Decision - 0001 - Azure ELZ Terraform Subnet Alternative
Context and Problem Statement
When deploying to the Enterprise Landing Zone (ELZ) we encountered a major blocker: a policy repeatedly caused our Terraform infrastructure deployment to fail.
There was considerable research and experimentation (plus, leveraging colleagues’ suggestions).
We found that:
- The subnet resource was being rejected due to the following policy:
- To resolve this, it was suggested to use the property below (however, in the current Terraform provider it has been deprecated):
resource "azurerm_subnet" "gettoananswer-subnet" { ... network_security_group_id = azurerm_network_security_group.gettoananswer-nsg.id ... } -
Another suggestion was to use association resource, but this was also unsuccessful:
As part of further investigations, we noted that:resource "azurerm_subnet_network_security_group_association" "default" { subnet_id = azurerm_subnet.gettoananswer_main_subnet.id network_security_group_id = azurerm_network_security_group.gettoananswer-nsg.id } -
The issue was ELZ-specific and a bug was raised to fix it, so an exemption, policy change or alternative was required.
Considered Options
- Use the AzAPI provider to customise the creation of the subnet.
- Use click-ops to create the subnet with the association, then import the resource to complete provisioning.
- Use a custom provider to implement the creation based on the open PR fix here.
- Add an exception to the policy.
- Ask ELZ admins to change the policy effect from
denytoaudit. - Replace Terraform with Bicep.
- Replace Terraform with ARM.
Evaluation
| Criteria | Comment | AzAPI | Click-ops | Custom | Exemption | Alter Policy | Bicep | ARM |
|---|---|---|---|---|---|---|---|---|
| Automatable | Can be implemented in IaC and automated across environments. | 5 | 0 | 5 | 1 | 1 | 5 | 5 |
| Repeatable | Can other teams leverage this solution/workaround for their use cases too? | 5 | 2 | 4 | 3 | 5 | 5 | 5 |
| Effort | How easy is it to set up/configure and deploy? | 5 | 3 | 3 | 1 | 1 | 3 | 2 |
| Error Resistant | Can human error be avoided/mitigated via this approach? | 5 | 1 | 4 | 4 | 4 | 4 | 4 |
| Total | 20 | 7 | 16 | 9 | 11 | 17 | 16 |
Notes on Bicep and ARM scoring: - Automatable/Repeatable: Both compile to ARM and can express the subnet NSG reference inline, aligning with ELZ policy expectations. - Effort: Though they can be AI generated from the existing Terraform, there many be unforeseen challenges when using them.
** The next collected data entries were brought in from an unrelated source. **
/-- R138: the error of one quantized and reconstructed sample, without saturation (the bound is met exactly at ties) and
with it. -/
def Obligations.QuantizationErrorBound : Prop :=
  ∀ (x : Sample) (sh : Nat) (s : State), 1 ≤ sh → sh ≤ 14 → ∃ q r : Int, ∃ n : Nib,
    exec (.rhaz x (sh - 1)) s = .next { s with result := .num q } ∧
    exec (.quant x sh) s = .next { s with result := .num (sext4 n) } ∧
    exec (.recon n sh) s = .next { s with result := .num r } ∧
    (-8 ≤ q → q ≤ 7 → 2 * (r - x.toInt).natAbs ≤ 2 ^ (sh - 1) ∧
      (2 * (r - x.toInt).natAbs = 2 ^ (sh - 1) ↔ 2 ≤ sh ∧ x.toInt.natAbs % 2 ^ (sh - 1) = 2 ^ (sh - 2))) ∧
    (sh = 1 → -8 ≤ q → q ≤ 7 → r = x.toInt) ∧
    (8 ≤ q → r = 7 * 2 ^ (sh - 1) ∧ 2 ^ (sh - 1) ≤ 2 * (x.toInt - r)) ∧
    (q ≤ -9 → r = -8 * 2 ^ (sh - 1) ∧ 2 ^ (sh - 1) ≤ 2 * (r - x.toInt))

/-! ## Block Encoder -/

/-- R150, R151: the header byte and the data byte. -/
def Obligations.HeaderAndDataBytesArePacked : Prop :=
  (∀ (sh : Nat) (s : State), 1 ≤ sh → sh ≤ 14 → ∃ b : Byte,
    exec (.hdr sh) s = .next { s with result := .byte b } ∧ b.toNat = sh * 16 ∧ loNib b = 0#4 ∧
    exec (.shiftOf b) s = .next { s with result := .num sh }) ∧
  (∀ (a c : Nib) (s : State), ∃ b : Byte,
    exec (.pack a c) s = .next { s with result := .byte b } ∧ b.toNat = a.toNat * 16 + c.toNat)

/-- R152: `PACKSEQ` gives `ceil(n / 2)` bytes; byte `j` holds nibbles `2j` and `2j + 1`, the pad nibble 0 where there is
no later one. -/
def Obligations.PackSeqPairsInOrder : Prop :=
  ∀ (ns : List Nib) (s : State), 1 ≤ ns.length → ns.length ≤ 16 → ∃ bs : List Byte,
    exec (.packSeq ns) s = .next { s with result := .bytes bs } ∧
    bs.length = (ns.length + 1) / 2 ∧
    ∀ (j : Nat) (b : Byte), bs[j]? = some b →
      ns[2 * j]? = some (hiNib b) ∧ loNib b = (ns[2 * j + 1]?).getD 0#4

/-- R153, R155, R156: the block of a frame: one header byte with the selected shift and a zero low nibble, the shift
1 to 13, then `ceil(n / 2)` data bytes with the quantized samples in order. -/
def Obligations.EncodeFrameLayout : Prop :=
  ∀ (f : List Sample) (s : State), 1 ≤ f.length → f.length ≤ 16 → ∃ (sh : Nat) (h : Byte) (ds : List Byte),
    exec (.select f) s = .next { s with result := .num sh } ∧
    exec (.encodeFrame f) s = .next { s with result := .bytes (h :: ds) } ∧
    1 ≤ sh ∧ sh ≤ 13 ∧ h.toNat = sh * 16 ∧ ds.length = (f.length + 1) / 2 ∧
    (∀ (i : Nat) (x : Sample), f[i]? = some x → ∃ b : Byte, ds[i / 2]? = some b ∧
      sext4 (if i % 2 = 0 then hiNib b else loNib b) = quant x sh) ∧
    (f.length % 2 = 1 → ∃ b : Byte, ds.getLast? = some b ∧ loNib b = 0#4)

/-- R163: the stream function takes the samples frame by frame, each on its own, and has the stated length. -/
def Obligations.EncodeTakesFramesOnTheirOwn : Prop :=
  ∀ (xs : List Sample) (s : State), ∃ bs : List Byte,
    exec (.encode xs) s = .next { s with result := .bytes bs } ∧
    (xs = [] → bs = []) ∧
    (xs ≠ [] → ∃ b1 b2 : List Byte, bs = b1 ++ b2 ∧
      exec (.encodeFrame (xs.take 16)) s = .next { s with result := .bytes b1 } ∧
      exec (.encode (xs.drop 16)) s = .next { s with result := .bytes b2 }) ∧
    bs.length = 9 * (xs.length / 16) + (if xs.length % 16 = 0 then 0 else 1 + (xs.length % 16 + 1) / 2) ∧
    (∀ ys : List Sample, xs.length % 16 = 0 → ∃ b2 : List Byte,
      exec (.encode ys) s = .next { s with result := .bytes b2 } ∧
      exec (.encode (xs ++ ys)) s = .next { s with result := .bytes (bs ++ b2) })

/-- R158: `EMIT(cnt)` puts the block of the first `cnt` entries of `FB` on `enc_out`, header first, and writes no other
state; it does not exist for 0 nor for more than 16. That `cnt = 16` goes with `enc_n = 15` is log entry 6. -/
def Obligations.EmitPutsTheBlockOfTheFrame : Prop :=
  ∀ (cnt : Nat) (s : State),
    (1 ≤ cnt → cnt = s.encN.val ∨ cnt = 16 ∧ s.encN.val = 15 → ∃ bs : List Byte,
      exec (.encodeFrame (s.fb.toList.take cnt)) s = .next { s with result := .bytes bs } ∧
      exec (.emit cnt) s = .next { s with encOut := s.encOut ++ bs.map .byte }) ∧
    (cnt = 0 ∨ 16 < cnt → exec (.emit cnt) s = .refused .emitCount)

/-- R159: `ENC.PUSH` stores the sample at `FB[enc_n]`; the sixteenth emits the block of the full frame and empties it.
After `End` it is refused. -/
def Obligations.EncPushStoresAndEmitsTheSixteenth : Prop :=
  ∀ (x : Sample) (s : State),
    (s.encDone = true → exec (.encPush x) s = .refused .encoderFinished) ∧
    (s.encDone = false → s.encN.val < 15 → exec (.encPush x) s =
      .next { s with fb := s.fb.set s.encN.val x s.encN.isLt, encN := s.encN + 1 }) ∧
    (s.encDone = false → s.encN.val = 15 → ∃ bs : List Byte,
      exec (.encodeFrame (s.fb.toList.take 15 ++ [x])) s = .next { s with result := .bytes bs } ∧
      exec (.encPush x) s =
        .next { s with fb := s.fb.set 15 x, encN := 0, encOut := s.encOut ++ bs.map .byte })

/-- R160, R162: `ENC.END` flushes a short frame, puts `End` and finishes the encoder; with no frame it puts `End` only.
After `End` it is refused. -/
def Obligations.EncEndFlushesAndSignalsTheEnd : Prop :=
  ∀ (ignored : BitVec 16) (s : State),
    (s.encDone = true → exec (.encEnd ignored) s = .refused .encoderFinished) ∧
    (s.encDone = false → 0 < s.encN.val → ∃ bs : List Byte,
      exec (.encodeFrame (s.fb.toList.take s.encN.val)) s = .next { s with result := .bytes bs } ∧
      exec (.encEnd ignored) s =
        .next { s with encN := 0, encDone := true, encOut := s.encOut ++ bs.map .byte ++ [.eos] }) ∧
    (s.encDone = false → s.encN = 0 → exec (.encEnd ignored) s = .next { s with encDone := true, encOut := s.encOut ++ [.eos] })

/-- R161, R256: a finished encoder takes no token, and there is no step that offers it one. -/
def Obligations.FinishedEncoderRefusesTokens : Prop :=
  (∀ (x : Sample) (ignored : BitVec 16) (s : State), s.encDone = true →
    exec (.encPush x) s = .refused .encoderFinished ∧ exec (.encEnd ignored) s = .refused .encoderFinished) ∧
  (∀ (s : State) (w : BitVec 17) (ws : List (BitVec 17)) (ts : List Turn),
    s.encDone = true → s.turns = .enc :: ts → s.encIn = w :: ws → step s = .refused .encoderFinished)

/-- R164: from a fresh encoder, after the samples the bytes put are those of the full frames and `FB` holds the rest;
after `End` they are `encode` of all samples and one `End`. -/
def Obligations.EncoderAgreesWithTheStreamFunction : Prop :=
  ∀ (xs : List Sample) (ignored : BitVec 16) (s : State), s.encN = 0 → s.encDone = false → ∃ t u : State,
    pushAll xs s = .next t ∧
    t.encOut = s.encOut ++ (encodeStream (xs.take (16 * (xs.length / 16)))).map .byte ∧
    t.encN.val = xs.length % 16 ∧ t.encDone = false ∧
    t.fb.toList.take (xs.length % 16) = xs.drop (16 * (xs.length / 16)) ∧
    exec (.encEnd ignored) t = .next u ∧
    u.encOut = s.encOut ++ (encodeStream xs).map .byte ++ [.eos] ∧ u.encN = 0 ∧ u.encDone = true

/-! ## Block Decoder -/

/-- R180, R185: the shift field is the high nibble of a header, whatever its low nibble is; a data byte gives the values
of its high and its low half, the earlier sample first. -/
def Obligations.HeaderAndDataBytesAreUnpacked : Prop :=
  (∀ (h : Byte) (s : State),
    exec (.shiftOf h) s = .next { s with result := .num (h.toNat / 16 : Nat) } ∧
    ∀ low : Nib, exec (.shiftOf (joinNibs (hiNib h) low)) s = exec (.shiftOf h) s) ∧
  (∀ (b : Byte) (sh : Nat) (s : State), 1 ≤ sh → sh ≤ 14 → ∃ v w : Int,
    exec (.unpack b sh) s = .next { s with result := .pair v w } ∧
    exec (.recon (BitVec.ofNat 4 (b.toNat / 16)) sh) s = .next { s with result := .num v } ∧
    exec (.recon (BitVec.ofNat 4 (b.toNat % 16)) sh) s = .next { s with result := .num w })

/-- R182, R183: the reconstructed value, its range, and when it is inside `i16`. -/
def Obligations.ReconIsTheExactProduct : Prop :=
  ∀ (n : Nib) (sh : Nat) (s : State), 1 ≤ sh → sh ≤ 14 → ∃ d v : Int,
    exec (.sext4 n) s = .next { s with result := .num d } ∧
    exec (.recon n sh) s = .next { s with result := .num v } ∧
    v = d * 2 ^ (sh - 1) ∧ -65536 ≤ v ∧ v ≤ 57344 ∧
    (sh ≤ 13 → -32768 ≤ v ∧ v ≤ 32767) ∧
    (sh = 14 → (-32768 ≤ v ∧ v ≤ 32767 ↔ -4 ≤ d ∧ d ≤ 3))

/-- R190: the stream function of the decoder, by its first block. -/
def Obligations.DecodeTakesBlocksByPosition : Prop :=
  (∀ s : State, exec (.decode []) s = .next { s with result := .stream [] .exhausted }) ∧
  ∀ (h : Byte) (rest : List Byte) (s : State),
    let sh := h.toNat / 16
    let vs := unpackAll sh (rest.take 8)
    (sh = 0 ∨ sh = 15 →
      exec (.decode (h :: rest)) s = .next { s with result := .stream [] (.fault .reservedShift (0#4 ++ h)) }) ∧
    (1 ≤ sh → sh ≤ 14 →
      (∀ j : Nat, ∀ v : Int, vs[j]? = some v → ¬ (-32768 ≤ v ∧ v ≤ 32767) →
        (∀ i w, i < j → vs[i]? = some w → -32768 ≤ w ∧ w ≤ 32767) →
        exec (.decode (h :: rest)) s =
          .next { s with result := .stream [] (.fault .overflow (BitVec.ofNat 4 j ++ h)) }) ∧
      ((∀ v ∈ vs, -32768 ≤ v ∧ v ≤ 32767) → ∃ (ys : List Sample) (o : Response),
        exec (.decode (rest.drop 8)) s = .next { s with result := .stream ys o } ∧
        exec (.decode (h :: rest)) s = .next { s with result := .stream (vs.map toSample ++ ys) o }))

/-- R187, R225: the five outcomes of `REFILL` in their order of priority, with what each takes and writes. -/
def Obligations.RefillOutcomesByPriority : Prop :=
  ∀ s : State, s.decState = .empty → s.refill = .idle →
    (answersEnd s.decIn = true → exec .refill s = .next { s with decState := .exhausted }) ∧
    ∀ (h : Byte) (ds : List Byte) (rest : List (BitVec 9)),
      s.decIn = wordsOf (h :: ds) ++ rest → ds.length ≤ 8 → (ds.length = 8 ∨ answersEnd rest = true) →
      let sh := h.toNat / 16
      let vs := unpackAll sh ds
      (sh = 0 ∨ sh = 15 → exec .refill s = .next
        { s with
          decIn := wordsOf ds ++ rest, decCause := .reservedShift, decInfo := 0#4 ++ h, decState := .faulted,
          decRd := 0, decCnt := 0 }) ∧
      (1 ≤ sh → sh ≤ 14 → ds = [] → exec .refill s = .next { s with decIn := rest, decState := .exhausted }) ∧
      (1 ≤ sh → sh ≤ 14 → ∀ (j : Nat) (v : Int), vs[j]? = some v → ¬ (-32768 ≤ v ∧ v ≤ 32767) →
        (∀ i w, i < j → vs[i]? = some w → -32768 ≤ w ∧ w ≤ 32767) →
        exec .refill s = .next
          { s with
            decIn := rest, decCause := .overflow, decInfo := BitVec.ofNat 4 j ++ h, decState := .faulted,
            decRd := 0, decCnt := 0 }) ∧
      (1 ≤ sh → sh ≤ 14 → ds ≠ [] → (∀ v ∈ vs, -32768 ≤ v ∧ v ≤ 32767) → ∃ t : State,
        exec .refill s = .next t ∧
        t = { s with
          decIn := rest, sb := t.sb, decCnt := Fin.ofNat 17 (2 * ds.length), decRd := 0, decState := .buffered } ∧
        ∀ (j : Nat) (hj : j < 16), t.sb[j] = ((vs[j]?).map toSample).getD s.sb[j])

/-- R188, R34: a pull by the state it finds, with the refill first in `EMPTY`. -/
def Obligations.PullAnswersByState : Prop :=
  ∀ s : State, s.refill = .idle →
    (s.decState = .exhausted → exec .decPull s = .next { s with decOut := s.decOut ++ [.exhausted] }) ∧
    (s.decState = .faulted →
      exec .decPull s = .next { s with decOut := s.decOut ++ [.fault s.decCause s.decInfo] }) ∧
    (s.decState = .buffered → s.decRd.val + 1 < s.decCnt.val →
      exec .decPull s = .next { s with decOut := s.decOut ++ [.sample s.sb[s.decRd]], decRd := s.decRd + 1 }) ∧
    (s.decState = .buffered → s.decRd.val + 1 = s.decCnt.val →
      exec .decPull s = .next
        { s with decOut := s.decOut ++ [.sample s.sb[s.decRd]], decState := .empty, decRd := 0, decCnt := 0 }) ∧
    (s.decState = .empty → ∃ t u : State,
      exec .refill s = .next t ∧ t.decState ≠ .empty ∧ exec .decPull t = .next u ∧ exec .decPull s = .next u)

/-- R191: from `EMPTY` with the bytes `bs` then `End` on `dec_in`, the answers to `n` pulls are the first `n` samples of
`decode(bs)`, then its end for ever; while samples last, whole blocks have been taken. -/
def Obligations.DecoderAgreesWithTheStreamFunction : Prop :=
  ∀ (bs : List Byte) (rest : List (BitVec 9)) (n : Nat) (s : State),
    s.decState = .empty → s.refill = .idle → s.decIn = wordsOf bs ++ rest → answersEnd rest = true →
    ∃ (ys : List Sample) (o : Response) (t : State),
      exec (.decode bs) s = .next { s with result := .stream ys o } ∧
      pullTimes n s = .next t ∧
      t.decOut = s.decOut ++ (ys.map Response.sample).take n ++ List.replicate (n - ys.length) o ∧
      (n ≤ ys.length → t.decIn = wordsOf (bs.drop (9 * ((n + 15) / 16))) ++ rest)

/-- R166, R195, R228: decoding what the encoder made of one frame gives each sample's quantized value times the scale,
one extra zero for an odd frame, and a good end. -/
def Obligations.FrameRoundTrip : Prop :=
  ∀ (f : List Sample) (s : State), 1 ≤ f.length → f.length ≤ 16 →
    ∃ (sh : Nat) (bs : List Byte) (ys : List Sample),
      exec (.select f) s = .next { s with result := .num sh } ∧
      exec (.encodeFrame f) s = .next { s with result := .bytes bs } ∧
      exec (.decode bs) s = .next { s with result := .stream ys .exhausted } ∧
      ys.length = f.length + f.length % 2 ∧
      (∀ (i : Nat) (x y : Sample), f[i]? = some x → ys[i]? = some y → y.toInt = quant x sh * 2 ^ (sh - 1)) ∧
      (f.length % 2 = 1 → ys[f.length]? = some 0#16)

/-- R228, R263: decoding an encoded stream never faults; with an odd sample count it gives one more sample, a last 0. -/
def Obligations.EncodedStreamsDecodeWithoutFault : Prop :=
  ∀ (xs : List Sample) (s : State), ∃ (bs : List Byte) (ys : List Sample),
    exec (.encode xs) s = .next { s with result := .bytes bs } ∧
    exec (.decode bs) s = .next { s with result := .stream ys .exhausted } ∧
    ys.length = xs.length + xs.length % 2 ∧ (xs.length % 2 = 1 → ys.getLast? = some 0#16)

/-- R93, R190, R228: an encoded stream is well formed; a well-formed stream decodes to two samples for each of its data
bytes and to a good end. -/
def Obligations.WellFormedStreamsDecodeWithoutFault : Prop :=
  (∀ (xs : List Sample) (s : State), ∃ bs : List Byte,
    exec (.encode xs) s = .next { s with result := .bytes bs } ∧ wellFormedStream bs = true) ∧
  ∀ (bs : List Byte) (s : State), wellFormedStream bs = true → ∃ ys : List Sample,
    exec (.decode bs) s = .next { s with result := .stream ys .exhausted } ∧
    ys.length = 2 * (bs.length - (bs.length + 8) / 9)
I've also found it much simpler to author in Bicep, but we want to minimise the drift between the IaC scripts in Care Leavers and this project, given they will both be housed under the same team. - Error Resistance: Strong typing and validation (esp. Bicep) reduce drift, but cross-stack state and outputs add integration complexity if mixed with Terraform.
Decision Outcome
Based on the analysis above, we chose to switch to AzAPI, as it required the least effort, was easily repeatable by other teams using Terraform, and did not require Azure admin support.
With the AzAPI resource we can create the subnet and then associate it with a network security group.
This is the replacement (AzAPI) resource:
resource "azapi_resource" "gettoananswer_main_subnet" {
type = "Microsoft.Network/virtualNetworks/subnets@2024-05-01"
name = "${var.prefix}subnet-uks-gtaa"
parent_id = azurerm_virtual_network.gettoananswer_vnet.id
body = {
properties = {
addressPrefixes = [...]
delegations = [{
name = "asp-delegation"
properties = {
serviceName = "Microsoft.Web/serverFarms"
}
}]
serviceEndpoints = [
{
service = "Microsoft.Sql"
locations = [azurerm_resource_group.gettoananswer-rg.location]
}
]
# the association with the network security group
networkSecurityGroup = {
id = azurerm_network_security_group.gettoananswer-nsg.id
}
}
}
depends_on = [azurerm_network_security_group.gettoananswer-nsg]
}
Considerations on selected technology
Due to the flexibility of the azapi_resource, you'll have to periodically check when changes are made to the resource attributes and change according, because terraform validation doesn't flag this.
- AzAPI keeps us within the Terraform workflow.
- Lower immediate effort while still expressing the exact ARM contract needed by ELZ policies.
Note: If organisational standards move towards changing the policy to audit instead of deny or adding exemptions, we can switch back to azurerm_subnet.